● **PROBLEM DESCRIPTION**: Where does the word "interface" appear in the entries below? Copy each line that holds it.

● **DATA TO PROCESS**:
+--
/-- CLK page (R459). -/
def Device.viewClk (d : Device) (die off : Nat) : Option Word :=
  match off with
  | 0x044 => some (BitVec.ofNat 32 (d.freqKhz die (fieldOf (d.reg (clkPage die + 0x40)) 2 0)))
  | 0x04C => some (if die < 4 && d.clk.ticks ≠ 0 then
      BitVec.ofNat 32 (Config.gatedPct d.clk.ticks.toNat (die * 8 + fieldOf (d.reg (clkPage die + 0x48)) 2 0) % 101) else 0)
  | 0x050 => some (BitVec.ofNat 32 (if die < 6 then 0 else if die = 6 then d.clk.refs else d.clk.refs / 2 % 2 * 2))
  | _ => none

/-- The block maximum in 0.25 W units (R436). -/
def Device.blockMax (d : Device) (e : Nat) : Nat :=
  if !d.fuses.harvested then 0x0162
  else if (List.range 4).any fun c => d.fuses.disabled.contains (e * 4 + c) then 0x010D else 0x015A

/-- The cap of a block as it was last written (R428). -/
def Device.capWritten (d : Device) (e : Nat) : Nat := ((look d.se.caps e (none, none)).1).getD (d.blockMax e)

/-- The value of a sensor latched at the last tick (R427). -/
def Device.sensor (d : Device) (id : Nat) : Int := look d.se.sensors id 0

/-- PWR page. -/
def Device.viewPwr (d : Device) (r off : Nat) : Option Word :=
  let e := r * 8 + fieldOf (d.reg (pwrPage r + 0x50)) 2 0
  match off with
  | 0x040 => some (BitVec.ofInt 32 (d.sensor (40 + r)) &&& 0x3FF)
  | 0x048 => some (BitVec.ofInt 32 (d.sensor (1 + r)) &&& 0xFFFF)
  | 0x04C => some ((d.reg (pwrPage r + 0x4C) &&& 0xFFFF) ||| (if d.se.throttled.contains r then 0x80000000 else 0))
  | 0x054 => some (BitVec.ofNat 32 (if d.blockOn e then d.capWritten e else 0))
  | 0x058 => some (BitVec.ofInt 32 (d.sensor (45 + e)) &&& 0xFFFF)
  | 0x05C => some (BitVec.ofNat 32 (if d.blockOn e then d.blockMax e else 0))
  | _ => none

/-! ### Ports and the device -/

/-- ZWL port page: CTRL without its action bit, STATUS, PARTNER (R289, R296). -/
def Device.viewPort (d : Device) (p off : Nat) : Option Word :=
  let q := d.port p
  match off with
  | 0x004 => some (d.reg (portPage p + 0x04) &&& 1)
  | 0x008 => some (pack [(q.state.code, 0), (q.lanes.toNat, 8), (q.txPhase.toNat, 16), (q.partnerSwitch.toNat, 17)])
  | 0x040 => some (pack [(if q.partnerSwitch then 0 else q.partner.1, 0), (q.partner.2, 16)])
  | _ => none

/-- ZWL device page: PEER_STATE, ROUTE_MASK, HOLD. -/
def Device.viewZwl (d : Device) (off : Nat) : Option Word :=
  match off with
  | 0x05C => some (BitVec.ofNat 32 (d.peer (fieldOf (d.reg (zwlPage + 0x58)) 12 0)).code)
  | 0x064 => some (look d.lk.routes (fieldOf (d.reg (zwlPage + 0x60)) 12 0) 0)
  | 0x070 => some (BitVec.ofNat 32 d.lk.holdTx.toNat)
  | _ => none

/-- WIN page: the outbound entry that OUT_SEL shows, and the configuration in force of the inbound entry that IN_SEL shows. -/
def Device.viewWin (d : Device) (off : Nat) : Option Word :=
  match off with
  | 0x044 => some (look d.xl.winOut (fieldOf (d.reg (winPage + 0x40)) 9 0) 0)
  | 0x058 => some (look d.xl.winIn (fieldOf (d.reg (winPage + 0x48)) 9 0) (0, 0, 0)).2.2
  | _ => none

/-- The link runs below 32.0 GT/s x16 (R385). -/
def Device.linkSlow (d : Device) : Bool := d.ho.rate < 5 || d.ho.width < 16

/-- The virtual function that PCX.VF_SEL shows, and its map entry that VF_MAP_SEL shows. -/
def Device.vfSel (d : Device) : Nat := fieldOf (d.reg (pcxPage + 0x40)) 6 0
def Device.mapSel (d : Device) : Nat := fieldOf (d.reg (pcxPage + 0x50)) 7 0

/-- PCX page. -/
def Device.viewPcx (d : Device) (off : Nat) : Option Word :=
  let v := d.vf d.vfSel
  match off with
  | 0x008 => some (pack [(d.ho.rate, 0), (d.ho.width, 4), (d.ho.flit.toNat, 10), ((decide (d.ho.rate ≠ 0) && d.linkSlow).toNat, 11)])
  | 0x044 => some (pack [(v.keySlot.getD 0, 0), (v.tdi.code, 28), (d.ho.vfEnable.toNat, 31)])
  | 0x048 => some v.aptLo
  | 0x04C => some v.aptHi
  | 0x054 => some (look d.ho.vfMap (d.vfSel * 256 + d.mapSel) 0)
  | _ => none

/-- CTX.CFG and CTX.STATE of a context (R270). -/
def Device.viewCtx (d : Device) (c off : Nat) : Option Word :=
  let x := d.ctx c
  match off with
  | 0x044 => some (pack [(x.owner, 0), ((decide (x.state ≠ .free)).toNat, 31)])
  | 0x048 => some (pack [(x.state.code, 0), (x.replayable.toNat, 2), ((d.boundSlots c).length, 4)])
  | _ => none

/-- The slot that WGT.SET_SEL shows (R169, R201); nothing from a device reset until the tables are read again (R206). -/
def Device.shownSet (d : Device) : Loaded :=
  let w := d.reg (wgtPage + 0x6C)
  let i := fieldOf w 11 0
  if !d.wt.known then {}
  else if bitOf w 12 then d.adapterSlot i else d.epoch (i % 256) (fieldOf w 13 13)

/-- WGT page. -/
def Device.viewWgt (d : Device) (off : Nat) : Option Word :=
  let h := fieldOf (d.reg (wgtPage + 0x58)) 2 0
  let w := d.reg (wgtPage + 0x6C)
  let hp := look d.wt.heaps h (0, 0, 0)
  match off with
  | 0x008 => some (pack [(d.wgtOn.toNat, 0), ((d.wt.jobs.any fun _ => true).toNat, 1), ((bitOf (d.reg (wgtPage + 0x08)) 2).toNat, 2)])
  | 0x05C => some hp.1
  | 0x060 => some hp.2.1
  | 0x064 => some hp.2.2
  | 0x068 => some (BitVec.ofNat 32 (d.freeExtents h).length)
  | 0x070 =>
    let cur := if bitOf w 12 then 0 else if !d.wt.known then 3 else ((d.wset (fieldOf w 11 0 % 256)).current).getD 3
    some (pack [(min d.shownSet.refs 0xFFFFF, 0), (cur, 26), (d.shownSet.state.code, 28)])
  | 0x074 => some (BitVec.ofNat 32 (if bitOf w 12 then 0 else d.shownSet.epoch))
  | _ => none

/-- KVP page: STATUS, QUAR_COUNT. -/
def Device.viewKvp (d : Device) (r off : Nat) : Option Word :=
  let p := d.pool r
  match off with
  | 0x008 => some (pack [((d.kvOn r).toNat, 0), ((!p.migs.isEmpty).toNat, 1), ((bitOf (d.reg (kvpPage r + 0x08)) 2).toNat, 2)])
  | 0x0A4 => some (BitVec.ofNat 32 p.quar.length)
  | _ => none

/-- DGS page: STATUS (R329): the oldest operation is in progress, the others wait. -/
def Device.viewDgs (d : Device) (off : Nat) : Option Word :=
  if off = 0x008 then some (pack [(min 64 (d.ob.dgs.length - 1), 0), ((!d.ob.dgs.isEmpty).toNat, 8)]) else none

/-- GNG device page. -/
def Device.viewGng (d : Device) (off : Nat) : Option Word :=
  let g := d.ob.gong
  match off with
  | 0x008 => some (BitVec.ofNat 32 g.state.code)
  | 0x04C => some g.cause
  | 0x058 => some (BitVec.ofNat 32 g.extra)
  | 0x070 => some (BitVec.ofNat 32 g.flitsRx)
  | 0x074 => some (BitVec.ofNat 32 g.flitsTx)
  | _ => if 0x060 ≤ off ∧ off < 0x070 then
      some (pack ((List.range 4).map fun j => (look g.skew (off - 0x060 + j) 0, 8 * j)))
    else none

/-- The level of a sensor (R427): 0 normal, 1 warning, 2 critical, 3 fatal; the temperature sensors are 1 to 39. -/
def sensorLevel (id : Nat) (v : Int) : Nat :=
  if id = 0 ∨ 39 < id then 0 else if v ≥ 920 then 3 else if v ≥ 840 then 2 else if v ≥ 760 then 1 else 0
+--
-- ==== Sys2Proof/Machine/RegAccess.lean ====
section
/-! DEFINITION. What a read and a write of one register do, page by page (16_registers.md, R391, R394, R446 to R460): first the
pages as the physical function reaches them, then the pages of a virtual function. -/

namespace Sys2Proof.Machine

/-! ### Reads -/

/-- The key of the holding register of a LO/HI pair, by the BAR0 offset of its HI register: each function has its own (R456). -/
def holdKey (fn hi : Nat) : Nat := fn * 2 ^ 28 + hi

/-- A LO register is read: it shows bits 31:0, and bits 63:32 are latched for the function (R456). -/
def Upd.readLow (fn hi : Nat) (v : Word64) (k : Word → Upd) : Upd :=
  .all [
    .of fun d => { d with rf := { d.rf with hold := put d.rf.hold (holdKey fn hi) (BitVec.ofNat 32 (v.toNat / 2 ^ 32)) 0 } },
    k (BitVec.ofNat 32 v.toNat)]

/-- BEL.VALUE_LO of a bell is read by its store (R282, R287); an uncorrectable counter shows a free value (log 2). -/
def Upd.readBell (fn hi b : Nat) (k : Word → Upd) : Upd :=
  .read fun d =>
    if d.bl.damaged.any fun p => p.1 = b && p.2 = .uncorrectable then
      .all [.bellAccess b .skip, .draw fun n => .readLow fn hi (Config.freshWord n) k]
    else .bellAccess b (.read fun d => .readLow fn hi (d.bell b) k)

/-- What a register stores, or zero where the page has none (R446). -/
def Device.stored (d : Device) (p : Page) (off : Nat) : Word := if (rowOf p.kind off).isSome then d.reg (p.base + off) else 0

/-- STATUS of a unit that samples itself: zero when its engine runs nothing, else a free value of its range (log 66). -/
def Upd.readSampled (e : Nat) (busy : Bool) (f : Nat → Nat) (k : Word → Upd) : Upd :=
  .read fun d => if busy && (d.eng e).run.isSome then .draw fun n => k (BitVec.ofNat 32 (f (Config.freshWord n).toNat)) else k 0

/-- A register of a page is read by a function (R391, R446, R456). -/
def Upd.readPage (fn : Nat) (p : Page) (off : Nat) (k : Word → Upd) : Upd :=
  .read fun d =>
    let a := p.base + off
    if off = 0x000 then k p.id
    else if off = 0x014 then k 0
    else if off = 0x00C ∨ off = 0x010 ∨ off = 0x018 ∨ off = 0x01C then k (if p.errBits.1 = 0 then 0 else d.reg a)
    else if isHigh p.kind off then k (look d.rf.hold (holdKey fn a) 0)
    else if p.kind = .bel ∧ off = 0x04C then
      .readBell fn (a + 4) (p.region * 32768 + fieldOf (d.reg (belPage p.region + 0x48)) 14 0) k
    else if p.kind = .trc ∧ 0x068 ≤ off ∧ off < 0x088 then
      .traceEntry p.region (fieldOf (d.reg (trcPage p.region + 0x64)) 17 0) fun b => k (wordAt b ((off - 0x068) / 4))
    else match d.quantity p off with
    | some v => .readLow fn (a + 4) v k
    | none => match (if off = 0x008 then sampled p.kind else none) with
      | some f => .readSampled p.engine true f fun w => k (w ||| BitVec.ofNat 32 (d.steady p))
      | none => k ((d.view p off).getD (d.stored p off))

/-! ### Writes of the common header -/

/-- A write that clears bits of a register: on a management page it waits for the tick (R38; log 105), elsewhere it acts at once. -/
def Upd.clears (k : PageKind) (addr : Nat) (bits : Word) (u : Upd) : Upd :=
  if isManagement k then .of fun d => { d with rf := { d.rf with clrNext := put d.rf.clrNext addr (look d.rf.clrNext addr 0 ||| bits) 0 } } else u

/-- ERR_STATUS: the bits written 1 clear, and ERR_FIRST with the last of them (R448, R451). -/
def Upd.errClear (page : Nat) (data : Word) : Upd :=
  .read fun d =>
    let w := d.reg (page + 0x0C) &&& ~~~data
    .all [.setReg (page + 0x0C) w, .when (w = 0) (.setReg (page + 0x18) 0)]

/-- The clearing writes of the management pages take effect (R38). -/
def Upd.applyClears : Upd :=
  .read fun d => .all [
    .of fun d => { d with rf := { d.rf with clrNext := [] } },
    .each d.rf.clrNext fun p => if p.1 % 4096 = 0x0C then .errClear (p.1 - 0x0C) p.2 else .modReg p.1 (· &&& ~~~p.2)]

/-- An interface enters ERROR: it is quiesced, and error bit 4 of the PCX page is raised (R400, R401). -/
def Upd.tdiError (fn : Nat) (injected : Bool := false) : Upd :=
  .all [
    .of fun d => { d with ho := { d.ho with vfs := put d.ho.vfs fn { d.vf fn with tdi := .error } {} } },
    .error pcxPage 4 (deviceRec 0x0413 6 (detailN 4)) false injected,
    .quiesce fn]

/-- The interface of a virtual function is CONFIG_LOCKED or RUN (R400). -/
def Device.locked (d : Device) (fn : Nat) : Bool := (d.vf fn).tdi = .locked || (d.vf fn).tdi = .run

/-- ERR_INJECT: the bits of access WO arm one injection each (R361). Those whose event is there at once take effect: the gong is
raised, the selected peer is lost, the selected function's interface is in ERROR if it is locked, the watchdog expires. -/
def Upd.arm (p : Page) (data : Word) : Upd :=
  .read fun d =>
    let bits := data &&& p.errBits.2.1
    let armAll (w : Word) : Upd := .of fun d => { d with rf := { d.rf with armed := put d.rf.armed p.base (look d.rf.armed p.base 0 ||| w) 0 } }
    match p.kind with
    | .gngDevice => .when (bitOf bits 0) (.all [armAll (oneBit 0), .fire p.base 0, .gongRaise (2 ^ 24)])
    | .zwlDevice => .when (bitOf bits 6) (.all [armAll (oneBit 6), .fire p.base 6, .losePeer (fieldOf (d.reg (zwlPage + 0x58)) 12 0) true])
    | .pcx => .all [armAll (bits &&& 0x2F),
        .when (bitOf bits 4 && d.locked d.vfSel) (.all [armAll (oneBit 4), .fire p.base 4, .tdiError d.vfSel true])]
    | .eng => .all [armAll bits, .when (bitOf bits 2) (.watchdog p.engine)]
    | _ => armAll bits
+--
● **SOLUTION TO THIS TASK**:
/-- An interface enters ERROR: it is quiesced, and error bit 4 of the PCX page is raised (R400, R401). -/
/-- The interface of a virtual function is CONFIG_LOCKED or RUN (R400). -/
raised, the selected peer is lost, the selected function's interface is in ERROR if it is locked, the watchdog expires. -/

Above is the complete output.